Research on the Structure Recognition of Academic Texts Under Different Characteristics
wang dongbo,gao ruiqing,ye wenhao,zhou xin,zhu danhao
DOI: https://doi.org/10.3772/j.issn.1000-0135.2018.10.004
2018-01-01
Abstract:With the emergence of a large number of full-text scientific theses, the process of extracting the useful information in these volumes is not only beneficial to knowledge-based organizations but is also useful for the accurate retrieval of academic literature. The recognition of the structure of academic text is the basis for this investigation because structure recognition is helpful in the comprehension of these documents from the perspective of depth and semantic, to promote research into academic text mining. This paper examines different structural functions of academic texts as research objects, and considers 1579 papers from the Journal of the Association for Information Science and Technology as the dataset, and compares three types of models, namely bidirectional long short-term memory neural network, support vector machine, and conditional random fields, and the conditional random field determined to be used in the following exploration.

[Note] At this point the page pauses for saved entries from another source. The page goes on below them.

-- ==== Sys2Proof/Machine/Texel.lean ====
section
/-!
DEFINITION. The compressed blocks of R368: a texel of an ETC2 block and of an ASTC 2D block. R368 names the Khronos definitions of both formats and does not hold them; what stands here is
taken from those definitions. (PRESUMED: log 100)
-/

namespace Sys2Proof.Machine

/-- A texel: its four channels, as 8-bit codes, or as .f16 codes in ASTC HDR. -/
structure Texel where
  r : Nat
  g : Nat
  b : Nat
  a : Nat
  deriving DecidableEq, Repr

/-- The number whose bytes, most significant first, are the `n` low bytes of another, least significant first. -/
def bigEndian (n x : Nat) : Nat := (List.range n).foldl (fun acc i => acc * 256 + x / 256 ^ i % 256) 0

/-- An integer clamped to a range from 0 on. -/
def clampTo (top : Nat) (x : Int) : Nat := (max 0 (min (top : Int) x)).toNat

/-- A two's-complement number of `n` bits. -/
def signedBits (n x : Nat) : Int := if x % 2 ^ n < 2 ^ (n - 1) then (x % 2 ^ n : Nat) else (x % 2 ^ n : Nat) - (2 ^ n : Nat)

/-! ### ETC2 -/

/-- The small and the large modifier of a table. -/
def etcModifiers : List (Int × Int) := [(2, 8), (5, 17), (9, 29), (13, 42), (18, 60), (24, 80), (33, 106), (47, 183)]
/-- The distances of the T and H modes. -/
def etcDistances : List Int := [3, 6, 11, 16, 23, 32, 41, 64]
/-- The modifiers of an EAC block, for the eight indexes of a texel. -/
def eacModifiers : List (List Int) :=
  [[-3, -6, -9, -15, 2, 5, 8, 14], [-3, -7, -10, -13, 2, 6, 9, 12], [-2, -5, -8, -13, 1, 4, 7, 12], [-2, -4, -6, -13, 1, 3, 5, 12], [-3, -6, -8, -12, 2, 5, 7, 11],
    [-3, -7, -9, -11, 2, 6, 8, 10], [-4, -7, -8, -11, 3, 6, 7, 10], [-3, -5, -8, -11, 2, 4, 7, 10], [-2, -6, -8, -10, 1, 5, 7, 9], [-2, -5, -8, -10, 1, 4, 7, 9],
    [-2, -4, -8, -10, 1, 3, 7, 9], [-2, -5, -7, -10, 1, 4, 6, 9], [-3, -4, -7, -10, 2, 3, 6, 9], [-1, -2, -3, -10, 0, 1, 2, 9], [-4, -6, -8, -9, 3, 5, 7, 8], [-3, -5, -7, -9, 2, 4, 6, 8]]

/-- The paint colours of the T and H modes: what a texel's index adds to which base colour. -/
def etcPaint (hMode : Bool) (index : Nat) (d : Int) : Bool × Int :=
  match hMode, index with
  | false, 0 => (false, 0)
  | false, 1 => (true, d)
  | false, 2 => (true, 0)
  | false, _ => (true, -d)
  | true, 0 => (false, d)
  | true, 1 => (false, -d)
  | true, 2 => (true, d)
  | true, _ => (true, -d)

/-- The colour of a texel of an ETC2 colour block, the first byte of which is its most significant; `punch` for the format with 1-bit alpha. -/
def etcColour (punch : Bool) (q x y : Nat) : Texel :=
  let i := 4 * x + y
  let index := 2 * bits q (16 + i) (16 + i) + bits q i i
  let flag := decide (bits q 33 33 = 1)
  let diff := punch || flag
  let solid := !punch || flag
  let lit (rgb : Nat × Nat × Nat) (d : Int) : Texel := ⟨clampTo 255 (rgb.1 + d), clampTo 255 (rgb.2.1 + d), clampTo 255 (rgb.2.2 + d), 255⟩
  let second := if bits q 32 32 = 1 then decide (2 ≤ y) else decide (2 ≤ x)
  let (small, large) := etcModifiers.getD (if second then bits q 36 34 else bits q 39 37) (0, 0)
  let modified (rgb : Nat × Nat × Nat) : Texel :=
    match index with
    | 0 => lit rgb (if solid then small else 0)
    | 1 => lit rgb large
    | 2 => if solid then lit rgb (-small) else ⟨0, 0, 0, 0⟩
    | _ => lit rgb (-large)
  let painted (hMode : Bool) (c1 c2 : Nat × Nat × Nat) (d : Nat) : Texel :=
    if !solid && index = 2 then ⟨0, 0, 0, 0⟩
    else
      let (other, m) := etcPaint hMode index (etcDistances.getD d 0)
      let wide (c : Nat × Nat × Nat) := (17 * c.1, 17 * c.2.1, 17 * c.2.2)
      lit (wide (if other then c2 else c1)) m
  let r := bits q 63 59 + signedBits 3 (bits q 58 56)
  let g := bits q 55 51 + signedBits 3 (bits q 50 48)
  let b := bits q 47 43 + signedBits 3 (bits q 42 40)
  let outside (z : Int) : Bool := decide (z < 0) || decide (31 < z)
  if !diff then
    modified (if second then (17 * bits q 59 56, 17 * bits q 51 48, 17 * bits q 43 40) else (17 * bits q 63 60, 17 * bits q 55 52, 17 * bits q 47 44))
  else if outside r then
    painted false (4 * bits q 60 59 + bits q 57 56, bits q 55 52, bits q 51 48) (bits q 47 44, bits q 43 40, bits q 39 36) (2 * bits q 35 34 + bits q 32 32)
  else if outside g then
    let c1 := (bits q 62 59, 2 * bits q 58 56 + bits q 52 52, 8 * bits q 51 51 + bits q 49 47)
    let c2 := (bits q 46 43, bits q 42 39, bits q 38 35)
    let value (c : Nat × Nat × Nat) : Nat := 65536 * c.1 + 256 * c.2.1 + c.2.2
    painted true c1 c2 (4 * bits q 34 34 + 2 * bits q 32 32 + (if value c2 ≤ value c1 then 1 else 0))
  else if outside b then
    let six (z : Nat) : Int := (4 * z + z / 16 : Nat)
    let seven (z : Nat) : Int := (2 * z + z / 64 : Nat)
    let plane (o h v : Int) : Nat := clampTo 255 (((x : Int) * (h - o) + (y : Int) * (v - o) + 4 * o + 2) / 4)
    ⟨plane (six (bits q 62 57)) (six (2 * bits q 38 34 + bits q 32 32)) (six (bits q 18 13)),
      plane (seven (64 * bits q 56 56 + bits q 54 49)) (seven (bits q 31 25)) (seven (bits q 12 6)),
      plane (six (32 * bits q 48 48 + 8 * bits q 44 43 + bits q 41 39)) (six (bits q 24 19)) (six (bits q 5 0)), 255⟩
  else
    let five (z : Nat) : Nat := 8 * z + z / 4
    modified (if second then (five r.toNat, five g.toNat, five b.toNat) else (five (bits q 63 59), five (bits q 55 51), five (bits q 47 43)))

/-- The value of a texel of an EAC block. -/
def eacAlpha (q x y : Nat) : Nat :=
  let i := 4 * x + y
  clampTo 255 (bits q 63 56 + (eacModifiers.getD (bits q 51 48) []).getD (bits q (47 - 3 * i) (45 - 3 * i)) 0 * (bits q 55 52 : Nat))

/-! ### ASTC: integer sequences -/

/-- A range of an integer sequence: its digit, 0 none, 1 a trit, 2 a quint, and the bits beside it. -/
abbrev IseRange := Nat × Nat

Based on this approach, the problem of functional structure recognition of academic texts was transformed to identify the sequence of sentence units. Finally, the best model was obtained for an F-measure of 92.88% for the average of the open test, and the effect of different features on the structure recognition problem was explored. The experimental results showed that the lexical information in the chapter titles and the feature words in the chapters play an important role in academic text functional structure recognition, and satisfactory results were produced. However, the length of the structure affected the conditional random fields method. The causes of the errors associated with the identification of academic texts are summarized, in addition to the identification of the limitations and plans for further studies.